Companies choose to scrape FreshMenu restaurant data to gain competitive insights, track pricing, monitor menu changes, and analyse customer preferences. Accessing FreshMenu data allows businesses to optimise food delivery operations, discover trending dishes, and improve marketing strategies. Analysts can identify patterns in cuisine popularity, understand local food demand, and enhance menu planning based on accurate, structured information. By extracting this data, restaurants, delivery platforms, and market researchers save time and resources while making informed decisions. It provides actionable intelligence that manual observation cannot match, helping brands remain competitive and responsive to market trends in the dynamic food delivery industry.
Using a FreshMenu scraper API provider, companies can access data responsibly while adhering to legal and ethical guidelines. It is crucial to respect FreshMenu’s terms of service, avoid overloading servers, and ensure personal data is protected. Data scraping for research, analytics, or competitive benchmarking is generally legal when it does not involve violating privacy or proprietary restrictions. Businesses should focus on publicly available restaurant data rather than personal user information. By using trusted API providers or scraping tools responsibly, organisations can gather insights from FreshMenu while mitigating legal risks and maintaining compliance with relevant data protection laws.
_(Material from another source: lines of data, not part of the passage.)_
-- ==== Sys2Proof/Machine/Step.lean ====
section
/-!
DEFINITION. One step of the block: the command at the front of the queue runs on the state with the queue's rest; with no command waiting, one
cycle of the AON clock passes (log 6).
-/

namespace Sys2Proof.Machine

/-- One step. -/
def step (s : State) : Host.Outcome State Fault Refusal :=
  match s.pending with
  | [] => .next (tick s)
  | i :: rest => exec i { s with pending := rest }

/-- The state with the command a word spells put at the front of its queue; unchanged where the word spells none. -/
def State.withFetchWord (s : State) (nbits w : Nat) : State :=
  match decodeTableWord nbits w with
  | some i => { s with pending := i :: s.pending }
  | none => s

end Sys2Proof.Machine
end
You can FreshMenu restaurant listing data scraper tools to extract structured restaurant and menu information efficiently. These tools automate data collection, capturing menus, prices, ratings, cuisine types, and availability across multiple outlets. APIs and scraping frameworks allow real-time updates and bulk extraction while reducing manual effort. Data can then be exported in CSV, JSON, or database formats for analysis. Businesses use this information for trend monitoring, competitive benchmarking, menu optimisation, and market research. Proper configuration ensures accuracy and scalability. By leveraging scraping technologies, companies can systematically extract insights from FreshMenu’s platform, enabling data-driven decisions for restaurants and delivery services.
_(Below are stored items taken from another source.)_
-- ==== Sys2Proof/Certificates/Slice0/Obligations.lean ====
section
/-!
DEFINITION. The statements for the provers, in the terms of Safety.lean.
-/

open Sys2Proof Sys2Proof.Machine

/-- For every command c, queue rest and state s, step of s with c at the front of its queue is exec of c on s with the queue's rest. -/
def Obligations.StepRunsTheFrontCommand : Prop :=
  ∀ (c : Instr) (rest : List Instr) (s : State), step { s with pending := c :: rest } = exec c { s with pending := rest }

/-- On an empty queue a step, while the oscillator runs and the AON domain has a supply, answers a next state in which the AON counter has risen by one and the queue is empty. That an idle step stands for one AON cycle is log 6 (DESIGN CHOICE). -/
def Obligations.IdleStepIsOneAonCycle : Prop :=
  ∀ s : State, s.pending = [] → s.entry.oscDead = false → (s.entry.aux = true ∨ s.entry.inputOn = true) →
    ∃ t, step s = .next t ∧ t.aon = s.aon + 1 ∧ t.pending = []

/-- In the From state R50 gives it, each slot operation on an enabled, powered core completes: BIND of a valid configuration leaves BOUND with HEAD = TAIL = 0 and the slot's hurdles zero; PAUSE leaves PAUSED with nothing queued and TAIL kept; RESUME leaves RUNNING and changes nothing else of the slot; STOP and CLEAR leave BOUND with HEAD = TAIL, nothing queued, the deferred table empty and the fault record kept; UNBIND leaves UNBOUND; RESTORE leaves PAUSED with HEAD and TAIL from the write. Every other slot, every memory byte, inbox and channel register is unchanged, and everything outside the core. An operation whose From column does not hold leaves the whole state as it was (R645), and a BIND of an UNBOUND slot that R45 refuses changes only BIND_ERR. -/
def Obligations.SlotOperationsActAsTabled : Prop :=
  (∀ (s : State) (c k : Nat), Reaches s c k →
    ((s.slot c k).state = .unbound → bindOk (s.core c) k = true → ∃ t, exec (.bind c k) s = .next t ∧
      (t.slot c k).state = .bound ∧ (t.slot c k).head = 0 ∧ (t.slot c k).tail = 0 ∧ (t.slot c k).cfg = (s.slot c k).cfg ∧
      (∀ h, (s.slot c k).hbase ≤ h → h < (s.slot c k).hbase + (s.slot c k).hcount → (t.core c).hur h = 0) ∧ OneSlot s t c k) ∧
    ((s.slot c k).state = .running → ∃ t, exec (.pause c k) s = .next t ∧
      (t.slot c k).state = .paused ∧ (t.slot c k).queued = [] ∧ (t.slot c k).tail = (s.slot c k).tail ∧
      (t.slot c k).cfg = (s.slot c k).cfg ∧ (t.slot c k).drain = some .pausing ∧ OneSlot s t c k) ∧
    ((s.slot c k).state = .paused → ∃ t, exec (.resume c k) s = .next t ∧
      t.slot c k = { s.slot c k with state := .running, drain := none } ∧ OneSlot s t c k) ∧
    ((s.slot c k).state = .running ∨ (s.slot c k).state = .paused → ∃ t, exec (.stop c k) s = .next t ∧
      (t.slot c k).state = .bound ∧ (t.slot c k).head = (s.slot c k).tail ∧ (t.slot c k).tail = (s.slot c k).tail ∧
      (t.slot c k).queued = [] ∧ (t.slot c k).deferred = [] ∧ (t.slot c k).drain = some .stopping ∧ OneSlot s t c k) ∧
    ((s.slot c k).state = .frozen → ∃ t, exec (.clear c k) s = .next t ∧
      (t.slot c k).state = .bound ∧ (t.slot c k).head = (s.slot c k).tail ∧ (t.slot c k).queued = [] ∧ (t.slot c k).deferred = [] ∧
      (t.slot c k).fault = (s.slot c k).fault ∧ (t.slot c k).faddr = (s.slot c k).faddr ∧ OneSlot s t c k) ∧
    ((s.slot c k).state = .bound ∨ (s.slot c k).state = .paused → ∃ t, exec (.unbind c k) s = .next t ∧
      (t.slot c k).state = .unbound ∧ (t.slot c k).cfg = (s.slot c k).cfg ∧ (t.slot c k).fault = (s.slot c k).fault ∧ OneSlot s t c k) ∧
    ((s.slot c k).state = .bound → ∀ v : Word64, bits v 18 16 = 7 → ∃ t, exec (.restore c k v) s = .next t ∧
      t.slot c k = { s.slot c k with state := .paused, head := BitVec.ofNat 8 (bits v 15 8), tail := BitVec.ofNat 8 (bits v 7 0), drain := none } ∧
      OneSlot s t c k)) ∧
  (∀ (s : State) (c k : Nat), Reaches s c k →
    ((s.slot c k).state ≠ .unbound → exec (.bind c k) s = .next s) ∧
    ((s.slot c k).state ≠ .running → exec (.pause c k) s = .next s) ∧
    ((s.slot c k).state ≠ .paused → exec (.resume c k) s = .next s) ∧
    ((s.slot c k).state ≠ .running → (s.slot c k).state ≠ .paused → exec (.stop c k) s = .next s) ∧
    ((s.slot c k).state ≠ .frozen → exec (.clear c k) s = .next s) ∧
    ((s.slot c k).state ≠ .bound → (s.slot c k).state ≠ .paused → exec (.unbind c k) s = .next s) ∧
    ((s.slot c k).state ≠ .bound → ∀ v : Word64, bits v 18 16 = 7 → exec (.restore c k v) s = .next s) ∧
    ((s.slot c k).state = .unbound → bindOk (s.core c) k = false →
      exec (.bind c k) s = .next (s.setSlot c k { s.slot c k with bindErr := true })))

/-- TAIL_WRITE with OP = 0: in a BOUND slot of a row that is available, TSTAGE and TAIL are written and the slot is RUNNING exactly when TAIL differs from HEAD; in a RUNNING, PAUSED or FROZEN slot TSTAGE and TAIL are written and nothing else; in an UNBOUND slot nothing changes. In a BOUND slot of an unavailable row only TSTAGE is written. -/
def Obligations.TailWriteFiresABoundSlot : Prop :=
  ∀ (s : State) (c k : Nat) (v : Word64), Reaches s c k → bits v 18 16 = 0 →
    ((s.slot c k).state = .unbound → exec (.tailWrite c k v) s = .next s) ∧
    ((s.slot c k).state = .bound → (s.starter (starterOf c)).unavailable = false → ∃ t, exec (.tailWrite c k v) s = .next t ∧
      t.slot c k = { s.slot c k with
        tstage := BitVec.ofNat 8 (bits v 15 8), tail := BitVec.ofNat 8 (bits v 7 0)
        state := if BitVec.ofNat 8 (bits v 7 0) = (s.slot c k).head then .bound else .running } ∧ OneSlot s t c k) ∧
    ((s.slot c k).state = .bound → (s.starter (starterOf c)).unavailable = true → ∃ t, exec (.tailWrite c k v) s = .next t ∧
      t.slot c k = { s.slot c k with tstage := BitVec.ofNat 8 (bits v 15 8) } ∧ OneSlot s t c k) ∧
    ((s.slot c k).state = .running ∨ (s.slot c k).state = .paused ∨ (s.slot c k).state = .frozen → ∃ t, exec (.tailWrite c k v) s = .next t ∧
      t.slot c k = { s.slot c k with tstage := BitVec.ofNat 8 (bits v 15 8), tail := BitVec.ofNat 8 (bits v 7 0) } ∧ OneSlot s t c k)

/-- In a row that is available, ROW_FIRE leaves TAIL = TSTAGE in the named slot of every core of MASK that is enabled, powered and whose slot is bound; a core whose mask bit is clear, or that is disabled, keeps every slot as it was. -/
def Obligations.RowFireCopiesTstageToTail : Prop :=
  ∀ (s : State) (die row : Nat) (v : Word64), die < 4 → row < 16 → (s.starter (die * 16 + row)).unavailable = false →
    ∃ t, exec (.rowFire die row v) s = .next t ∧
      (∀ col, col < 24 → bit v col = true → s.coreRegs (coreAddr die row col) = true →
        (s.slot (coreAddr die row col) (bits v 25 24)).state ≠ .unbound →
        (t.slot (coreAddr die row col) (bits v 25 24)).tail = (s.slot (coreAddr die row col) (bits v 25 24)).tstage) ∧
      (∀ c, (∀ col, col < 24 → bit v col = true → s.coreRegs c = true → c ≠ coreAddr die row col) → t.core c = s.core c) ∧
      (∀ c, s.coreOk c = false → t.core c = s.core c) ∧ KeepsMemory s t ∧ t = { s with cores := t.cores }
To Extract restaurant data from FreshMenu, several alternative tools and APIs are available. Platforms offering web scraping services, data aggregation solutions, and custom scripts can provide menu items, prices, ratings, and outlet information efficiently. These alternatives often include automated scheduling, data cleaning, and bulk export capabilities for easier integration with analytics systems. Businesses can choose solutions depending on scale, budget, and specific data requirements. Additionally, some providers offer pre-structured datasets or ready-to-use APIs for immediate insights. Using these alternatives ensures continuous access to FreshMenu data while optimising workflow, reducing manual effort, and enabling informed decisions in food delivery and restaurant management.
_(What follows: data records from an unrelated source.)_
/-! ### setFn -/

@[simp] theorem State.setFn_aon (c : Nat) (x : Fn) : (s.setFn c x).aon = s.aon := rfl
@[simp] theorem State.setFn_fieldQ (c : Nat) (x : Fn) : (s.setFn c x).fieldQ = s.fieldQ := rfl
@[simp] theorem State.setFn_countQ (c : Nat) (x : Fn) : (s.setFn c x).countQ = s.countQ := rfl
@[simp] theorem State.setFn_besideQ (c : Nat) (x : Fn) : (s.setFn c x).besideQ = s.besideQ := rfl
@[simp] theorem State.setFn_pkg (c : Nat) (x : Fn) : (s.setFn c x).pkg = s.pkg := rfl
@[simp] theorem State.setFn_settings (c : Nat) (x : Fn) : (s.setFn c x).settings = s.settings := rfl
@[simp] theorem State.setFn_cores (c : Nat) (x : Fn) : (s.setFn c x).cores = s.cores := rfl
@[simp] theorem State.setFn_starters (c : Nat) (x : Fn) : (s.setFn c x).starters = s.starters := rfl
@[simp] theorem State.setFn_beside (c : Nat) (x : Fn) : (s.setFn c x).beside = s.beside := rfl
@[simp] theorem State.setFn_far (c : Nat) (x : Fn) : (s.setFn c x).far = s.far := rfl
@[simp] theorem State.setFn_parts (c : Nat) (x : Fn) : (s.setFn c x).parts = s.parts := rfl
@[simp] theorem State.setFn_srv (c : Nat) (x : Fn) : (s.setFn c x).srv = s.srv := rfl
@[simp] theorem State.setFn_boot (c : Nat) (x : Fn) : (s.setFn c x).boot = s.boot := rfl
@[simp] theorem State.setFn_fab (c : Nat) (x : Fn) : (s.setFn c x).fab = s.fab := rfl
@[simp] theorem State.setFn_twin (c : Nat) (x : Fn) : (s.setFn c x).twin = s.twin := rfl
@[simp] theorem State.setFn_energy (c : Nat) (x : Fn) : (s.setFn c x).energy = s.energy := rfl
@[simp] theorem State.setFn_power (c : Nat) (x : Fn) : (s.setFn c x).power = s.power := rfl
@[simp] theorem State.setFn_entry (c : Nat) (x : Fn) : (s.setFn c x).entry = s.entry := rfl
@[simp] theorem State.setFn_dport (c : Nat) (x : Fn) : (s.setFn c x).dport = s.dport := rfl
@[simp] theorem State.setFn_out (c : Nat) (x : Fn) : (s.setFn c x).out = s.out := rfl
@[simp] theorem State.setFn_drawn (c : Nat) (x : Fn) : (s.setFn c x).drawn = s.drawn := rfl
@[simp] theorem State.setFn_pending (c : Nat) (x : Fn) : (s.setFn c x).pending = s.pending := rfl
@[simp] theorem State.setFn_mbx_bar2 (c : Nat) (x : Fn) : (s.setFn c x).mbx.bar2 = s.mbx.bar2 := rfl
@[simp] theorem State.setFn_mbx_ready (c : Nat) (x : Fn) : (s.setFn c x).mbx.ready = s.mbx.ready := rfl
@[simp] theorem State.setFn_mbx_degraded (c : Nat) (x : Fn) : (s.setFn c x).mbx.degraded = s.mbx.degraded := rfl
@[simp] theorem State.setFn_mbx_resetting (c : Nat) (x : Fn) : (s.setFn c x).mbx.resetting = s.mbx.resetting := rfl
@[simp] theorem State.setFn_mbx_linkWidth (c : Nat) (x : Fn) : (s.setFn c x).mbx.linkWidth = s.mbx.linkWidth := rfl
@[simp] theorem State.setFn_mbx_linkRate (c : Nat) (x : Fn) : (s.setFn c x).mbx.linkRate = s.mbx.linkRate := rfl
@[simp] theorem State.setFn_mbx_fnRr (c : Nat) (x : Fn) : (s.setFn c x).mbx.fnRr = s.mbx.fnRr := rfl
@[simp] theorem State.setFn_mbx_sideDeferred (c : Nat) (x : Fn) : (s.setFn c x).mbx.sideDeferred = s.mbx.sideDeferred := rfl
theorem State.fn_setFn (c : Nat) (x : Fn) (j : Nat) : (s.setFn c x).fn j = if j = c then x else s.fn j := by
  simp [State.fn, State.setFn, tget_tput]
@[simp] theorem State.fn_setFn_same (c : Nat) (x : Fn) : (s.setFn c x).fn c = x := by simp [State.fn_setFn]
@[simp] theorem State.setFn_core (c : Nat) (x : Fn) (j : Nat) : (s.setFn c x).core j = s.core j := rfl
@[simp] theorem State.setFn_starter (c : Nat) (x : Fn) (j : Nat) : (s.setFn c x).starter j = s.starter j := rfl
@[simp] theorem State.setFn_bdie (c : Nat) (x : Fn) (j : Nat) : (s.setFn c x).bdie j = s.bdie j := rfl
@[simp] theorem State.setFn_part (c : Nat) (x : Fn) (j : Nat) : (s.setFn c x).part j = s.part j := rfl
@[simp] theorem State.setFn_ctx (c : Nat) (x : Fn) (j : Nat) : (s.setFn c x).ctx j = s.ctx j := rfl
@[simp] theorem State.setFn_req (c : Nat) (x : Fn) (j : Nat) : (s.setFn c x).req j = s.req j := rfl
@[simp] theorem State.setFn_sess (c : Nat) (x : Fn) (j : Nat) : (s.setFn c x).sess j = s.sess j := rfl
@[simp] theorem State.setFn_heat (c : Nat) (x : Fn) (j : Nat) : (s.setFn c x).heat j = s.heat j := rfl
@[simp] theorem State.setFn_map (c : Nat) (x : Fn) (j : Nat) : (s.setFn c x).map j = s.map j := rfl
@[simp] theorem State.setFn_tenant (c : Nat) (x : Fn) (j : Nat) : (s.setFn c x).tenant j = s.tenant j := rfl
@[simp] theorem State.setFn_link (c : Nat) (x : Fn) (j : Nat) : (s.setFn c x).link j = s.link j := rfl
@[simp] theorem State.setFn_obj (c : Nat) (x : Fn) (j : Nat) : (s.setFn c x).obj j = s.obj j := rfl

/-! ### setCtx -/

@[simp] theorem State.setCtx_aon (c : Nat) (x : Ctx) : (s.setCtx c x).aon = s.aon := rfl
@[simp] theorem State.setCtx_fieldQ (c : Nat) (x : Ctx) : (s.setCtx c x).fieldQ = s.fieldQ := rfl
@[simp] theorem State.setCtx_countQ (c : Nat) (x : Ctx) : (s.setCtx c x).countQ = s.countQ := rfl
@[simp] theorem State.setCtx_besideQ (c : Nat) (x : Ctx) : (s.setCtx c x).besideQ = s.besideQ := rfl
@[simp] theorem State.setCtx_pkg (c : Nat) (x : Ctx) : (s.setCtx c x).pkg = s.pkg := rfl
@[simp] theorem State.setCtx_settings (c : Nat) (x : Ctx) : (s.setCtx c x).settings = s.settings := rfl
@[simp] theorem State.setCtx_cores (c : Nat) (x : Ctx) : (s.setCtx c x).cores = s.cores := rfl
@[simp] theorem State.setCtx_starters (c : Nat) (x : Ctx) : (s.setCtx c x).starters = s.starters := rfl
@[simp] theorem State.setCtx_beside (c : Nat) (x : Ctx) : (s.setCtx c x).beside = s.beside := rfl
@[simp] theorem State.setCtx_far (c : Nat) (x : Ctx) : (s.setCtx c x).far = s.far := rfl
@[simp] theorem State.setCtx_parts (c : Nat) (x : Ctx) : (s.setCtx c x).parts = s.parts := rfl
@[simp] theorem State.setCtx_mbx (c : Nat) (x : Ctx) : (s.setCtx c x).mbx = s.mbx := rfl
@[simp] theorem State.setCtx_boot (c : Nat) (x : Ctx) : (s.setCtx c x).boot = s.boot := rfl
@[simp] theorem State.setCtx_fab (c : Nat) (x : Ctx) : (s.setCtx c x).fab = s.fab := rfl
@[simp] theorem State.setCtx_twin (c : Nat) (x : Ctx) : (s.setCtx c x).twin = s.twin := rfl
@[simp] theorem State.setCtx_energy (c : Nat) (x : Ctx) : (s.setCtx c x).energy = s.energy := rfl
@[simp] theorem State.setCtx_power (c : Nat) (x : Ctx) : (s.setCtx c x).power = s.power := rfl
@[simp] theorem State.setCtx_entry (c : Nat) (x : Ctx) : (s.setCtx c x).entry = s.entry := rfl
@[simp] theorem State.setCtx_dport (c : Nat) (x : Ctx) : (s.setCtx c x).dport = s.dport := rfl
@[simp] theorem State.setCtx_out (c : Nat) (x : Ctx) : (s.setCtx c x).out = s.out := rfl
@[simp] theorem State.setCtx_drawn (c : Nat) (x : Ctx) : (s.setCtx c x).drawn = s.drawn := rfl
@[simp] theorem State.setCtx_pending (c : Nat) (x : Ctx) : (s.setCtx c x).pending = s.pending := rfl
@[simp] theorem State.setCtx_srv_ledger (c : Nat) (x : Ctx) : (s.setCtx c x).srv.ledger = s.srv.ledger := rfl
@[simp] theorem State.setCtx_srv_sessions (c : Nat) (x : Ctx) : (s.setCtx c x).srv.sessions = s.srv.sessions := rfl
@[simp] theorem State.setCtx_srv_tenants (c : Nat) (x : Ctx) : (s.setCtx c x).srv.tenants = s.srv.tenants := rfl
@[simp] theorem State.setCtx_srv_queues (c : Nat) (x : Ctx) : (s.setCtx c x).srv.queues = s.srv.queues := rfl
@[simp] theorem State.setCtx_srv_heats (c : Nat) (x : Ctx) : (s.setCtx c x).srv.heats = s.srv.heats := rfl
@[simp] theorem State.setCtx_srv_maps (c : Nat) (x : Ctx) : (s.setCtx c x).srv.maps = s.srv.maps := rfl
@[simp] theorem State.setCtx_srv_mirrors (c : Nat) (x : Ctx) : (s.setCtx c x).srv.mirrors = s.srv.mirrors := rfl
@[simp] theorem State.setCtx_srv_heatSerial (c : Nat) (x : Ctx) : (s.setCtx c x).srv.heatSerial = s.srv.heatSerial := rfl
@[simp] theorem State.setCtx_srv_jobLap (c : Nat) (x : Ctx) : (s.setCtx c x).srv.jobLap = s.srv.jobLap := rfl
theorem State.ctx_setCtx (c : Nat) (x : Ctx) (j : Nat) : (s.setCtx c x).ctx j = if j = c then x else s.ctx j := by
  simp [State.ctx, State.setCtx, tget_tput]
@[simp] theorem State.ctx_setCtx_same (c : Nat) (x : Ctx) : (s.setCtx c x).ctx c = x := by simp [State.ctx_setCtx]
@[simp] theorem State.setCtx_core (c : Nat) (x : Ctx) (j : Nat) : (s.setCtx c x).core j = s.core j := rfl
@[simp] theorem State.setCtx_starter (c : Nat) (x : Ctx) (j : Nat) : (s.setCtx c x).starter j = s.starter j := rfl
@[simp] theorem State.setCtx_bdie (c : Nat) (x : Ctx) (j : Nat) : (s.setCtx c x).bdie j = s.bdie j := rfl
@[simp] theorem State.setCtx_part (c : Nat) (x : Ctx) (j : Nat) : (s.setCtx c x).part j = s.part j := rfl
@[simp] theorem State.setCtx_fn (c : Nat) (x : Ctx) (j : Nat) : (s.setCtx c x).fn j = s.fn j := rfl
@[simp] theorem State.setCtx_req (c : Nat) (x : Ctx) (j : Nat) : (s.setCtx c x).req j = s.req j := rfl
@[simp] theorem State.setCtx_sess (c : Nat) (x : Ctx) (j : Nat) : (s.setCtx c x).sess j = s.sess j := rfl
@[simp] theorem State.setCtx_heat (c : Nat) (x : Ctx) (j : Nat) : (s.setCtx c x).heat j = s.heat j := rfl
@[simp] theorem State.setCtx_map (c : Nat) (x : Ctx) (j : Nat) : (s.setCtx c x).map j = s.map j := rfl
@[simp] theorem State.setCtx_tenant (c : Nat) (x : Ctx) (j : Nat) : (s.setCtx c x).tenant j = s.tenant j := rfl
@[simp] theorem State.setCtx_link (c : Nat) (x : Ctx) (j : Nat) : (s.setCtx c x).link j = s.link j := rfl
@[simp] theorem State.setCtx_obj (c : Nat) (x : Ctx) (j : Nat) : (s.setCtx c x).obj j = s.obj j := rfl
The FreshMenu delivery scraper provides flexible input options to efficiently collect structured data from FreshMenu. Users can input restaurant URLs, menu categories, or specific location filters to extract detailed information such as menu items, prices, ratings, cuisine types, availability, and promotional offers. The scraper also supports bulk inputs for multiple outlets, enabling large-scale data collection with minimal effort. Configurable scheduling allows automated daily or weekly extraction to keep datasets up-to-date. With these input options, businesses, analysts, and food delivery platforms can customise data collection according to their requirements, ensuring accurate, comprehensive, and actionable insights from FreshMenu delivery operations.
import requests
from bs4 import BeautifulSoup
import pandas as pd
# Example FreshMenu restaurant URL
url = "https://www.freshmenu.com/restaurant/sample-restaurant"
# Send HTTP request
headers = {
"User-Agent": "Mozilla/5.0 (Windows NT 10.0; Win64; x64)"
}
response = requests.get(url, headers=headers)
# Parse HTML content
soup = BeautifulSoup(response.text, 'html.parser')
# Extract menu items
menu_items = []
for item in soup.find_all('div', class_='menu-item'):
name = item.find('h3').text.strip()
price = item.find('span', class_='price').text.strip()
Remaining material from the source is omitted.